Uncertainty quantification in first-principles predictions of phonon properties and lattice thermal conductivity
Holden L. Parks, Hyun-Young Kim, Venkatasubramanian Viswanathan, and Alan J. H. McGaughey

TL;DR
This paper introduces a framework to quantify the uncertainty in phonon property and thermal conductivity predictions caused by the choice of exchange-correlation functional in density functional theory, demonstrated on silicon.
Contribution
The authors develop a systematic method to incorporate XC functional uncertainty into phonon and thermal conductivity calculations using DFT, enhancing reliability of predictions.
Findings
Uncertainty estimates encompass other XC functionals and experimental data.

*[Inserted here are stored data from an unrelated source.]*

-- ==== Sys2Proof/Machine/Link.lean ====
section
/-! DEFINITION. The commands of the Joush Link ports: training, flits, credits, acknowledgement, replay, retrain and rekey (R334 to
R363). -/

namespace Sys2Proof.Machine

open Sys2Proof

/-- The widest width of R336 that a set of passing lanes gives, coded as `JL_STAT.WIDTH`. -/
def widthOf (lanes : Nat) : Nat :=
  if lanes % 16 = 15 then 3
  else if lanes % 4 = 3 ∨ lanes / 4 % 4 = 3 then 2
  else if lanes % 16 = 0 then 0 else 1

/-- The width a port may run at, given its passing lanes; 0 when none satisfies `JL_CTL.WIDTH_MIN` (R336). -/
def State.widthFor (s : State) (n lanes : Nat) : Nat :=
  let w := widthOf lanes
  if w ≤ s.regs.fld (jlBase n) 5 4 then 0 else w

/-- Training has failed: the port is DOWN until its retry (R337). -/
def State.trainFail (s : State) (n : Nat) : State :=
  let p := s.jl n
  s.setJl n { p with st := 7, width := 0, rev := 0, since := s.clock, failed := p.failed + 1 }

/-- JL_PARTNER_DETECT (R337): a port in DETECT goes to EQUALIZE. -/
def execJlPartnerDetect (n : JPort) (s : State) : Host.Outcome State Fault Refusal :=
  let p := s.jl n
  .next (if p.st = 1 then s.setJl n { p with st := 2 } else s)

/-- JL_EQUALIZE_DONE (R336, R337): the widest passing width, or DOWN when none passes. -/
def execJlEqualizeDone (n : JPort) (lanes : Nat) (s : State) : Host.Outcome State Fault Refusal :=
  let p := s.jl n
  .next (
    if p.st = 2 then
      if s.widthFor n lanes = 0 then s.trainFail n
      else s.setJl n { p with st := 3, width := s.widthFor n lanes, lanesOk := lanes % 16 }
    else s)

/-- JL_ALIGN_DONE (R337): flit lock is reached and the parameters are exchanged. -/
def execJlAlignDone (n : JPort) (s : State) : Host.Outcome State Fault Refusal :=
  let p := s.jl n
  .next (if p.st = 3 then s.setJl n { p with st := 4 } else s)

/-- Does a port hold a present or a staged key in each direction (R459)? -/
def LinkPort.keyed (p : LinkPort) : Bool := (p.txKey || p.txNext) && (p.rxKey || p.rxNext)

/-- `ENC_CAP` as the port sends it: `JL_ENC_CFG.EN` while each direction holds a key (R363, R459); in `HARD_STOP` it takes a staged
transmit key (R360). -/
def State.encCap (s : State) (n : Nat) : Bool :=
  let p := s.jl n
  bitOf (s.regs.val (jlBase n + 0x10)).toNat 0 && p.keyed && (!p.hardStop || p.txNext)

/-- The first cause of R339 that keeps a link from coming up, coded as PARAM_FAIL's `DATA` (R440); 0 when there is none. -/
def State.paramCause (s : State) (n : Nat) (b : ParamBlock) : Nat :=
  let p := s.jl n
  let fw := s.boot.fw
  let lo := (fw.map (·.revLo)).getD 0
  let hi := (fw.map (·.revHi)).getD 0
  let cap := s.encCap n
  let req := bitOf (s.regs.val (jlBase n + 0x10)).toNat 1
  let enc := req || b.encReq || (cap && b.encCap)
  if hi < b.revLo ∨ b.revHi < lo then 1
  else if b.node = s.node then 2
  else if (req ∧ !b.encCap) ∨ (b.encReq ∧ !cap) ∨ (p.hardStop ∧ !p.txNext) then 3
  else if (List.range 9).any fun v => decide (b.credits.getD v 0 < if v = 8 then 32 else 16) then 4
  else if enc ∧ p.rxKey ∧ b.encCtr < p.rxCtr then 5
  else 0
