-- ==== Sys2Proof/WellFormed.lean ====
section
/-! DEFINITION. Well-formed commands: every operand fits the field in which the spec carries it. The meanings are total and do not
depend on it. -/

namespace Sys2Proof

/-- Does a value fit a field of n bits? -/
def fits (v n : Nat) : Bool := decide (v < 2 ^ n)

/-- The fields of R388. -/
def Desc.wf (d : Desc) : Bool :=
  fits d.opcode 8 && fits d.ifv 8 && fits d.district 10 && fits d.cmdId 32 && fits d.buf 64 &&
    [d.p0, d.p1, d.p2, d.p3, d.p4, d.p5].all (fun p => fits p 64)

/-- A ring number of 16 bits (R386) and the descriptor. -/
def Cmd.wf (c : Cmd) : Bool := fits c.ring 16 && c.d.wf

/-- The fields of R70 and R73; a gather has at most 16 elements (R88). -/
def Req.wf (r : Req) : Bool :=
  fits r.src 16 && fits r.tag 16 && fits r.window 16 && fits r.flow 12 && fits r.cells 4 && fits r.gcount 4 &&
    fits r.offset 48 && fits r.length 16 && fits r.size 8 && decide (r.elems.length ≤ 16)

/-- The fields of R70 and R105. -/
def Rsp.wf (m : Rsp) : Bool :=
  fits m.src 16 && fits m.tag 16 && fits m.district 10 && fits m.line 48 && fits m.rflags 8

/-- The fields of R70; four classes and Bypass, nine VCs. -/
def Msg.wf (m : Msg) : Bool :=
  decide (m.cls < 5) && decide (m.vc < 9) && fits m.dst 16 && fits m.src 16 && fits m.flow 12 && fits m.cells 4 && fits m.op 8 &&
    fits m.tag 16

/-- The fields of R338. -/
def ParamBlock.wf (p : ParamBlock) : Bool :=
  fits p.node 16 && fits p.port 4 && fits p.revLo 8 && fits p.revHi 8 && fits p.lanes 4 && p.credits.length == 9 &&
    p.credits.all (fun c => fits c 16) && fits p.encCtr 64

/-- The fields of R342, and messages that the cells of one flit can hold (R343). -/
def FlitIn.wf (f : FlitIn) : Bool :=
  fits f.seq 12 && fits f.ack 12 && fits f.crVc 4 && decide (f.crCnt ≤ 14) && f.msgs.all Msg.wf &&
    decide ((f.msgs.map (·.cells)).sum ≤ 15)

/-- The fields of R42. -/
def TimeMsg.wf (m : TimeMsg) : Bool :=
  fits m.seq 16 && fits m.domain 16 && fits m.hops 8 && fits m.state 8 && fits m.txFt 64 && fits m.echoTx 64 && fits m.echoRx 64

/-- An activity frame has entries of Districts 0 to 1,023 (R498). -/
def Frame.wf (f : Frame) : Bool :=
  fits f.seq 32 && fits f.ft 64 && f.entries.all (fun e => fits e.1 10)

/-- Is a command well formed? -/
def Instr.wf : Instr → Bool
  | .registerWrite _ fn off size _ => fits fn 8 && fits off 24 && decide (size ≤ 8)
  | .pairValueWrite _ off _ => fits off 24
  | .pairComplementWrite _ off _ => fits off 24
  | .pairGuardTimeout _ => true
  | .hashLock _ _ => true
  | .dmapLock _ _ => true
  | .tokenClaim _ => true
  | .tokenRelease _ => true
  | .tokenForce _ => true
  | .configCrcUpdate => true
  | .avConfigApply _ => true
  | .dcArbCommit _ _ _ => true
  | .rtCommit _ _ => true
  | .hwmClr _ _ => true
  | .nodeIdWrite _ _ => true
  | .ringEnable _ fn k _ => fits fn 8 && decide (k < 4)
  | .ringDrain _ fn k _ => fits fn 8 && decide (k < 4)
  | .ringDrained ring => fits ring 16
  | .noticeRingEnable _ fn _ => fits fn 8
  | .jlPortEnable _ _ _ => true
  | .jlRetrainRequest _ _ _ => true
  | .flipArm _ _ _ => true
  | .zeroiseArm _ _ => true
  | .zeroiseArmExpiry => true
  | .bootGo _ _ => true
  | .bootLoadDone _ => true
  | .fwStartDone _ => true
  | .commandTailDoorbell _ fn r size _ => fits fn 8 && fits r 6 && decide (size ≤ 8)
  | .completionHeadDoorbell _ fn r size _ => fits fn 8 && fits r 6 && decide (size ≤ 8)
  | .noticeHeadDoorbell _ fn size _ => fits fn 8 && decide (size ≤ 8)
  | .noticeClaimRead _ fn => fits fn 8
  | .noticeCompletionWrite _ fn size _ => fits fn 8 && decide (size ≤ 8)
  | .shadowTailSweep ring _ => fits ring 16
  | .descriptorFetch ring read => fits ring 16 && read.all Desc.wf
  | .retentionExpire issuer cmdId => fits issuer 16 && fits cmdId 32
  | .functionLevelReset _ fn => fits fn 8
  | .hostPerst _ => true
  | .hostLinkDown _ => true
  | .districtCreate c => c.wf
  | .districtErase c => c.wf
  | .districtEraseProceed district => fits district 10
  | .districtQuery c => c.wf
  | .windowMap c => c.wf
  | .translationDrainDone ring cmdId => fits ring 16 && fits cmdId 32
  | .directorySearchDone ring cmdId => fits ring 16 && fits cmdId 32
  | .memMap c => c.wf
  | .memUnmap c => c.wf
  | .districtStrength c => c.wf
  | .strengthPageDone district => fits district 10
  | .districtLimits c => c.wf
  | .windowQuery c => c.wf
  | .accRingCreate c => c.wf
  | .accRingDestroy c => c.wf
  | .districtReown c => c.wf
  | .milestoneCut c => c.wf
  | .milestoneOpen c => c.wf
  | .milestoneClose c => c.wf
  | .milestoneRelease c => c.wf
  | .milestoneRenumber c => c.wf
  | .renumberDone district => fits district 10
  | .milestoneQuery c => c.wf
  | .crossingCreate c => c.wf
  | .crossingDestroy c => c.wf
  | .crossingReset c => c.wf
  | .crossingQuery c => c.wf
  | .opFill c => c.wf
  | .opCopy c => c.wf
  | .opCompare c => c.wf
  | .opReduce c => c.wf
  | .opGather c => c.wf
  | .opScatter c => c.wf
  | .opHostCopy c => c.wf
  | .opGemv c => c.wf
  | .opAttend c => c.wf
  | .opKvAppend c => c.wf
  | .opQuant c => c.wf
  | .opDequant c => c.wf
  | .jobAbort c => c.wf
  | .tierPromote c => c.wf
  | .tierDemote c => c.wf
  | .tierPin c => c.wf
  | .flashGroupCreate c => c.wf
  | .flashGroupDestroy c => c.wf
  | .slotPower c => c.wf
  | .ssdReplace c => c.wf
  | .tierQuery c => c.wf
  | .avenueRetire c => c.wf
  | .avenueAdmit c => c.wf
  | .memRetire c => c.wf
  | .errlogRead c => c.wf
  | .nodeUnfence c => c.wf
  | .roleSwap c => c.wf
  | .healthRead c => c.wf
  | .fwStage c => c.wf
  | .fwRoll c => c.wf
  | .rollSpareReady _ => true
  | .planLoad c => c.wf
  | .planActivate c => c.wf
  | .planDiscard c => c.wf
  | .timeSet c => c.wf
  | .timeSetTimeout => true
  | .eventSchedule c => c.wf
  | .eventCancel c => c.wf
  | .powerCap c => c.wf
  | .powerProfile c => c.wf
  | .powerQuery c => c.wf
  | .energyRead c => c.wf
  | .keyInstall c => c.wf
  | .keyZeroise c => c.wf
  | .spdmRelay c => c.wf
  | .modelLoad c => c.wf
  | .linkKeyStage c => c.wf
  | .bounceSet c => c.wf
  | .survey c => c.wf
  | .nop c => c.wf
  | .readShared _ r => r.wf
  | .readOwn _ r => r.wf
  | .readOnce _ r => r.wf
  | .readGather _ r => r.wf
  | .writeLine _ r => r.wf
  | .writeBack _ r => r.wf
  | .writebackTrackerGrant _ => true
  | .atomicAdd _ r => r.wf
  | .atomicAnd _ r => r.wf
  | .atomicOr _ r => r.wf
  | .atomicXor _ r => r.wf
  | .atomicSmax _ r => r.wf
  | .atomicSmin _ r => r.wf
  | .atomicUmax _ r => r.wf
  | .atomicUmin _ r => r.wf
  | .atomicSwap _ r => r.wf
  | .atomicCas _ r => r.wf
  | .atomicAnyNear _ atop r => fits atop 8 && r.wf
  | .crRead _ _ r => r.wf
  | .semRelease _ _ r => r.wf
  | .semAcquire _ _ r => r.wf
  | .semWait _ _ r => r.wf
  | .jctArrive _ _ r => r.wf
  | .jctWait _ _ r => r.wf
  | .flagSet _ _ r => r.wf
  | .flagOr _ _ r => r.wf
  | .flagClear _ _ r => r.wf
  | .flagWait _ _ r => r.wf
  | .tktTake _ _ r => r.wf
  | .tktRelease _ _ r => r.wf
  | .tktWait _ _ r => r.wf
  | .crUnwait _ _ r => r.wf
  | .registrationExpired crossing node cookie => fits crossing 15 && fits node 16 && fits cookie 16
  | .recallAck _ m => m.wf
  | .recallData _ m => m.wf
  | .recallTimeout line node => fits line 47 && fits node 16
  | .recallallTimeout _ district node => fits district 10 && fits node 16
  | .wbwTimeout line node => fits line 47 && fits node 16
  | .earlyDecision _ src tag _ => fits src 16 && fits tag 16
  | .earlyDeadline _ src tag => fits src 16 && fits tag 16
  | .mirrorConfirm line => fits line 47
  | .snoopLapDone line => fits line 47
  | .predictorDecay _ => true
  | .unexpectedMessage _ byte0 src cells vc => fits byte0 8 && fits src 16 && fits cells 4 && decide (vc < 9)
  | .messageForward _ m => m.wf
  | .requestHeldTimeout _ src tag => fits src 16 && fits tag 16
  | .cowSweepDone district slot => fits district 10 && decide (slot < 8)
  | .cowChunksDone district page => fits district 10 && fits page 36
  | .cowMapInvalidated district page => fits district 10 && fits page 36
  | .cowCopyRestart district page => fits district 10 && fits page 36
  | .copyPageReturn district slot => fits district 10 && decide (slot < 8)
  | .copyDemote district => fits district 10
  | .copySpaceFreed district => fits district 10
  | .schedulerPass => true
  | .engineWakeDone _ _ => true
  | .activationLoadDone _ => true
  | .engineReadData _ _ => true
  | .rowGroupDone _ _ _ => true
  | .partialSumArrive _ _ => true
  | .jobCommitStart _ _ => true
  | .jobCommitDone _ => true
  | .engineScrubDone _ _ => true
  | .engineCheckFail _ _ => true
  | .ageingCheck _ _ _ => true
  | .dramTrainingDone _ => true
  | .memInitStart => true
  | .memInitDone => true
  | .depotBuildDone => true
  | .refsbDue _ rank sc bank _ => fits rank 4 && fits sc 1 && decide (bank < 32)
  | .rfmIssue _ rank sc bank => fits rank 4 && fits sc 1 && decide (bank < 32)
  | .dimmTempPoll _ _ => true
  | .writeAgeDrain _ => true
  | .roadworksWindowOpen _ => true
  | .roadworksPauseEnd _ _ => true
  | .arbCreditPeriod _ => true
  | .arbGrantEnd _ => true
  | .dramReadDone line bad => fits line 47 && decide (bad ≤ 11)
  | .pageQuiesced frame => fits frame 40
  | .reconstructDone frame _ _ _ => fits frame 40
  | .parityDelta frame par line => fits frame 40 && decide (par < 64) && fits line 47
  | .parityRmwDone frame par _ => fits frame 40 && decide (par < 64)
  | .parityReencode frame par _ => fits frame 40 && decide (par < 64)
  | .scrubLine _ line bad => fits line 47 && decide (bad ≤ 11)
  | .scrubLapWarn _ => true
  | .channelFailed _ => true
  | .evacSliceDone _ => true
  | .nvmeReadDone _ cid _ => fits cid 16
  | .fillDone district page => fits district 10 && fits page 36
  | .demotionStart district => fits district 10
  | .nvmeWriteDone _ cid => fits cid 16
  | .nvmeCmdTimeout _ cid => fits cid 16
  | .nvmeAbortTimeout _ cid => fits cid 16
  | .nvmeResetTimeout _ => true
  | .nvmeErrorCompletion _ cid _ => fits cid 16
  | .ssdRebuildStep group => fits group 4
  | .slotPresenceChange _ _ => true
  | .slotInrushTurn => true
  | .slotPgAssert _ => true
  | .slotInrushTimeout _ => true
  | .slotPerstRelease _ => true
  | .slotLinkUp _ width rate _ _ => fits width 5 && fits rate 3
  | .slotFault _ => true
  | .slotRetryTimer _ => true
  | .railDroopAssert => true
  | .railDroopClear => true
  | .droopResume => true
  | .droopLong => true
  | .jlPartnerDetect _ => true
  | .jlEqualizeDone _ lanes => fits lanes 4
  | .jlAlignDone _ => true
  | .jlParamReceive _ p => p.wf
  | .jlDownRetry _ => true
  | .flitReceive _ f => f.wf
  | .flitBuild _ => true
  | .replayRequestReceive _ fromSeq => fits fromSeq 12
  | .replayTimeout _ => true
  | .creditMessage _ credits => credits.all (fun e => decide (e.1 < 9) && decide (e.2 < 65536))
  | .rekeyMessage _ fromSeq => fits fromSeq 12
  | .retrainDone _ lanes => fits lanes 4
  | .retrainTimeout _ => true
  | .escapeWaitTimeout _ _ => true
  | .bypassDropTimeout _ _ => true
  | .escapeHoldTimeout _ => true
  | .meterRelease _ _ => true
  | .timerefPpsEdge _ => true
  | .ppsEdgeMissed => true
  | .timeref10mLoss => true
  | .bmcTimeCount count => fits count 32
  | .timeMsgSend => true
  | .timeMsgReceive _ m => m.wf
  | .acquireLockTimer => true
  | .lockOffsetTimer => true
  | .holdoverExpiry => true
  | .planResume => true
  | .eventInstant instant => fits instant 64
  | .roleSwapDone _ => true
  | .handoverDirCopyDone => true
  | .handoverDrainStart => true
  | .handoverLedgerClose => true
  | .handoverSwitch => true
  | .handoverReopen => true
  | .powerEstimateTick _ => true
  | .calibrationTick => true
  | .regulatorPoll _ => true
  | .fastPowerLimit => true
  | .fastLimitRelease => true
  | .junctionTrip _ => true
  | .junctionTripRelease _ => true
  | .thermalStep _ => true
  | .neighbourLimit _ _ _ _ => true
  | .neighbourDrain _ _ _ => true
  | .tavgSample _ _ => true
  | .tschedHourly => true
  | .hintPrewake _ => true
  | .prewakeExpiry ring => fits ring 16
  | .vddDroopStretch _ => true
  | .avenueCheckpoint _ => true
  | .coreCheckpoint _ => true
  | .standbySelfTest _ _ => true
  | .coreWatchdog _ => true
  | .avenueFailed _ => true
  | .spareConnect _ => true
  | .spareLoadDone _ => true
  | .shareReopen _ => true
  | .refreshKeeperTakeover _ => true
  | .selfTestLapStart _ => true
  | .selfTestSegmentDone _ segment _ _ => fits segment 8
  | .spdmGetVersion _ => true
  | .spdmGetCapabilities _ => true
  | .spdmNegotiateAlgorithms _ _ => true
  | .spdmGetDigests _ => true
  | .spdmGetCertificate _ slot offset length => fits slot 4 && fits offset 16 && fits length 16
  | .spdmChallenge _ slot nonce => fits slot 4 && fits nonce 256
  | .spdmGetMeasurements _ op nonce _ => fits op 8 && fits nonce 256
  | .spdmKeyExchange _ _ => true
  | .spdmFinish _ session _ => fits session 32
  | .spdmHeartbeat _ session => fits session 32
  | .spdmKeyUpdate _ session => fits session 32
  | .spdmEndSession _ session => fits session 32
  | .spdmHeartbeatTimeout session => fits session 32
  | .ideKmMessage _ session stream op _ => fits session 32 && fits stream 8 && fits op 8
  | .tdispMessage _ session fn op => fits session 32 && fits fn 8 && fits op 8
  | .entropyFail => true
  | .mctpControl cmd arg => fits cmd 8 && fits arg 8
  | .pldmBase cmd => fits cmd 8
  | .pldmMonitor _ => true
  | .pldmFwUpdate _ => true
  | .prgResponse _ code => fits code 4
  | .priTimeout _ => true
  | .atsInvalidate _ fn page => fits fn 8 && fits page 36
  | .chipResetAssert => true
  | .chipResetRelease _ _ => true
  | .sysClkLoss => true
  | .jlRefclkLoss _ => true
  | .islandStart _ => true
  | .islandBrownOut => true
  | .tapUpdate _ _ => true
  | .meteringPeriodEnd => true
  | .activityFrameSend => true
  | .activityFrameReceive f => f.wf
  | .pipeLost => true
  | .tamperChange _ => true
  | .crystalFault => true
  | .otpProgram data _ => decide (data.length = 64)
  | .historySelect sel => fits sel 32
  | .atsTranslationCompletion _ _ => true
  | .hostDmaPageDone _ data => decide (data.length ≤ 4096)
  | .nvmeControllerReady _ => true
  | .ssdLinkDown _ => true
  | .offEngineTest _ _ _ _ => true
  | .postponedRoleSwap _ => true
  | .channelRestoreDone _ _ => true
  | .mtrRstNAssert => true

end Sys2Proof
end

Properties like sound speed and Grüneisen parameter are strongly correlated with thermal conductivity.
Differences in thermal conductivity predictions relate to phonons with mean free paths of 100-300 nm.
Abstract
We present a framework for quantifying the uncertainty that results from the choice of exchange-correlation (XC) functional in predictions of phonon properties and thermal conductivity that use density functional theory (DFT) to calculate the atomic force constants. The energy ensemble capabilities of the BEEF-vdW XC functional are first applied to determine an ensemble of interatomic force constants, which are then used as inputs to lattice dynamics calculations and a solution of the Boltzmann transport equation. The framework is applied to isotopically-pure silicon. We find that the uncertainty estimates bound property predictions (e.g., phonon dispersions, specific heat, thermal conductivity) from other XC functionals and experiments. We distinguish between properties that are correlated with the predicted thermal conductivity [e.g., the transverse acoustic branch sound speed…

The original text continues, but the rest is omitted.